There we had to work hard at creating a collaborative relationship with our ROK Army counterparts, as well as maintain a good relationship with the local populace. Because the typical Soldier rotates through Korea every year it is hard to build these lasting relationships. It takes a while to develop a mutual trust between parties.

Two examples that spring to mind were 1) during a field exercise my Artillery Battery was firing from a commonly used firing point. Batteries roll in and out of there all the time as it was one of the few locations shooting into one of the only impact areas controlled by the Second Infantry Division. During this field exercise the elderly lady that lived in the house near the firing point came out to "complain" about the cannon fire. Well I thought she was complaining, it turned out that she was actually thanking us for being there and protecting her from the North Korean aggression. It turned out she was only telling my Senior Korean Soldier that her window had been broken in the past a different battery firing. We were able to get her window repaired for her by talking to our G5, for which she was eternally grateful.

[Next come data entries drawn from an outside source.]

theorem test_blt :
    gives32 (start32 [(5, 0xFFFFFFFF#32), (6, 0x1#32)] [] 0x1000#32) 0x003342E3 [] [] 0x100C#32 = true ∧
    gives32 (start32 [(5, 0x1#32), (6, 0xFFFFFFFF#32)] [] 0x1000#32) 0x003342E3 [] [] 0x1004#32 = true := by decide

theorem test_bge :
    gives32 (start32 [(5, 0xFFFFFFFF#32), (6, 0x1#32)] [] 0x1000#32) 0x003352E3 [] [] 0x1004#32 = true ∧
    gives32 (start32 [(5, 0x1#32), (6, 0xFFFFFFFF#32)] [] 0x1000#32) 0x003352E3 [] [] 0x100C#32 = true := by decide

theorem test_bltu :
    gives32 (start32 [(5, 0xFFFFFFFF#32), (6, 0x1#32)] [] 0x1000#32) 0x003362E3 [] [] 0x1004#32 = true ∧
    gives32 (start32 [(5, 0x1#32), (6, 0xFFFFFFFF#32)] [] 0x1000#32) 0x003362E3 [] [] 0x100C#32 = true := by decide

theorem test_bgeu :
    gives32 (start32 [(5, 0x80000000#32), (6, 0x7FFFFFFF#32)] [] 0x4000#32) 0x800372E3 [] [] 0x2000#32 = true ∧
    gives32 (start32 [(5, 0x1#32), (6, 0xFFFFFFFF#32)] [] 0x1000#32) 0x003372E3 [] [] 0x1004#32 = true := by decide

theorem test_lb32 :
    gives32 (start32 [(8, 0x2000#32)] [(0x2000, 0x80#8), (0x2001, 0xFF#8), (0x2002, 0x34#8), (0x2003, 0x12#8), (0x2004, 0x7F#8), (0x2005, 0x00#8), (0x2006, 0xCD#8), (0x2007, 0xAB#8)] 0x1000#32) 0x00040383 [(7, 0xFFFFFF80#32)] [] 0x1004#32 = true ∧
    gives32 (start32 [(8, 0x2000#32)] [(0x2000, 0x80#8), (0x2001, 0xFF#8), (0x2002, 0x34#8), (0x2003, 0x12#8), (0x2004, 0x7F#8), (0x2005, 0x00#8), (0x2006, 0xCD#8), (0x2007, 0xAB#8)] 0x1000#32) 0x00440383 [(7, 0x7F#32)] [] 0x1004#32 = true := by decide

theorem test_lh :
    gives32 (start32 [(8, 0x2000#32)] [(0x2000, 0x80#8), (0x2001, 0xFF#8), (0x2002, 0x34#8), (0x2003, 0x12#8), (0x2004, 0x7F#8), (0x2005, 0x00#8), (0x2006, 0xCD#8), (0x2007, 0xAB#8)] 0x1000#32) 0x00041383 [(7, 0xFFFFFF80#32)] [] 0x1004#32 = true ∧
    faults32 (start32 [(8, 0x2000#32)] [(0x2000, 0x80#8), (0x2001, 0xFF#8), (0x2002, 0x34#8), (0x2003, 0x12#8), (0x2004, 0x7F#8), (0x2005, 0x00#8), (0x2006, 0xCD#8), (0x2007, 0xAB#8)] 0x1000#32) 0x00141383 (.misalignedAccess 0x00002001) = true := by decide

theorem test_lw32 :
    gives32 (start32 [(8, 0x2800#32)] [(0x2000, 0x80#8), (0x2001, 0xFF#8), (0x2002, 0x34#8), (0x2003, 0x12#8), (0x2004, 0x7F#8), (0x2005, 0x00#8), (0x2006, 0xCD#8), (0x2007, 0xAB#8)] 0x1000#32) 0x80042383 [(7, 0x1234FF80#32)] [] 0x1004#32 = true ∧
    gives32 (start32 [(8, 0x2000#32)] [(0x2000, 0x80#8), (0x2001, 0xFF#8), (0x2002, 0x34#8), (0x2003, 0x12#8), (0x2004, 0x7F#8), (0x2005, 0x00#8), (0x2006, 0xCD#8), (0x2007, 0xAB#8)] 0x1000#32) 0x00042403 [(8, 0x1234FF80#32)] [] 0x1004#32 = true := by decide

theorem test_lbu :
    gives32 (start32 [(8, 0x2002#32)] [(0x2000, 0x80#8), (0x2001, 0xFF#8), (0x2002, 0x34#8), (0x2003, 0x12#8), (0x2004, 0x7F#8), (0x2005, 0x00#8), (0x2006, 0xCD#8), (0x2007, 0xAB#8)] 0x1000#32) 0xFFF44383 [(7, 0xFF#32)] [] 0x1004#32 = true := by decide

theorem test_lhu :
    gives32 (start32 [(8, 0x2000#32)] [(0x2000, 0x80#8), (0x2001, 0xFF#8), (0x2002, 0x34#8), (0x2003, 0x12#8), (0x2004, 0x7F#8), (0x2005, 0x00#8), (0x2006, 0xCD#8), (0x2007, 0xAB#8)] 0x1000#32) 0x00645383 [(7, 0xABCD#32)] [] 0x1004#32 = true := by decide

theorem test_sb32 :
    gives32 (start32 [(7, 0x12345678#32), (8, 0x3000#32)] [] 0x1000#32) 0x001403A3 [] [(0x3001, 0x78#8)] 0x1004#32 = true := by decide

theorem test_sh :
    gives32 (start32 [(7, 0x12345678#32), (8, 0x3000#32)] [] 0x1000#32) 0x002413A3 [] [(0x3002, 0x78#8), (0x3003, 0x56#8)] 0x1004#32 = true ∧
    faults32 (start32 [(7, 0x12345678#32), (8, 0x3000#32)] [] 0x1000#32) 0x001413A3 (.misalignedAccess 0x00003001) = true := by decide

theorem test_sw32 :
    gives32 (start32 [(7, 0x12345678#32), (8, 0x3004#32)] [] 0x1000#32) 0xFFC423A3 [] [(0x3000, 0x78#8), (0x3001, 0x56#8), (0x3002, 0x34#8), (0x3003, 0x12#8)] 0x1004#32 = true ∧
    gives32 (start32 [(7, 0xA1B2C3D4#32)] [] 0x1000#32) 0xFFC023A3 [] [(0xFFFFFFFC, 0xD4#8), (0xFFFFFFFD, 0xC3#8), (0xFFFFFFFE, 0xB2#8), (0xFFFFFFFF, 0xA1#8)] 0x1004#32 = true := by decide

theorem test_addi32 :
    gives32 (start32 [(6, 0x800#32)] [] 0x1000#32) 0x80030293 [(5, 0x0#32)] [] 0x1004#32 = true ∧
    gives32 (start32 [(6, 0x1#32)] [] 0x1000#32) 0x7FF30293 [(5, 0x800#32)] [] 0x1004#32 = true := by decide

theorem test_slti :
    gives32 (start32 [(6, 0xFFFFFFFE#32)] [] 0x1000#32) 0xFFF32293 [(5, 0x1#32)] [] 0x1004#32 = true ∧
    gives32 (start32 [(6, 0x5#32)] [] 0x1000#32) 0x00532293 [(5, 0x0#32)] [] 0x1004#32 = true := by decide

theorem test_sltiu :
    gives32 (start32 [(6, 0xFFFFFFFE#32)] [] 0x1000#32) 0xFFF33293 [(5, 0x1#32)] [] 0x1004#32 = true ∧
    gives32 (start32 [(6, 0x800#32)] [] 0x1000#32) 0x7FF33293 [(5, 0x0#32)] [] 0x1004#32 = true := by decide

theorem test_xori :
    gives32 (start32 [(6, 0x12345678#32)] [] 0x1000#32) 0x0FF34293 [(5, 0x12345687#32)] [] 0x1004#32 = true := by decide

theorem test_ori :
    gives32 (start32 [(6, 0x12345678#32)] [] 0x1000#32) 0x80036293 [(5, 0xFFFFFE78#32)] [] 0x1004#32 = true := by decide

theorem test_andi :
    gives32 (start32 [(6, 0x12345678#32)] [] 0x1000#32) 0xFF037293 [(5, 0x12345670#32)] [] 0x1004#32 = true := by decide

theorem test_slli :
    gives32 (start32 [(6, 0x12345678#32)] [] 0x1000#32) 0x00431293 [(5, 0x23456780#32)] [] 0x1004#32 = true := by decide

The other story is in reference to how long it took to establish a relationship with our ROK Army counterparts. We had to integrate with them for our defense of South Korea exercises, but always found it hard to get information out of them for how we could train together. We realized early on that they typically do not share this information because we rotate through the country so often (once again, every year) that it was pointless to establish this rapport. Thanks to some longer tours by key individuals we were able to start conducting some joint training missions with other ROK batteries. These were probably the most exciting field training exercises that my Soldiers were able to participate in during my tenure there.

So I agree with you have to get out there and meet people face to face. It is the best way to establish a trusting relationship. Face to face meetings are the most successful will dealing with different cultures.

Major Guy Yelverton, student, Command and General Staff College, Ft. Belvoir, VA.

The views expressed in this blog are those of the author and do not reflect the official policy or position of the Department of the Army, Department of Defense, or the U.S. Government.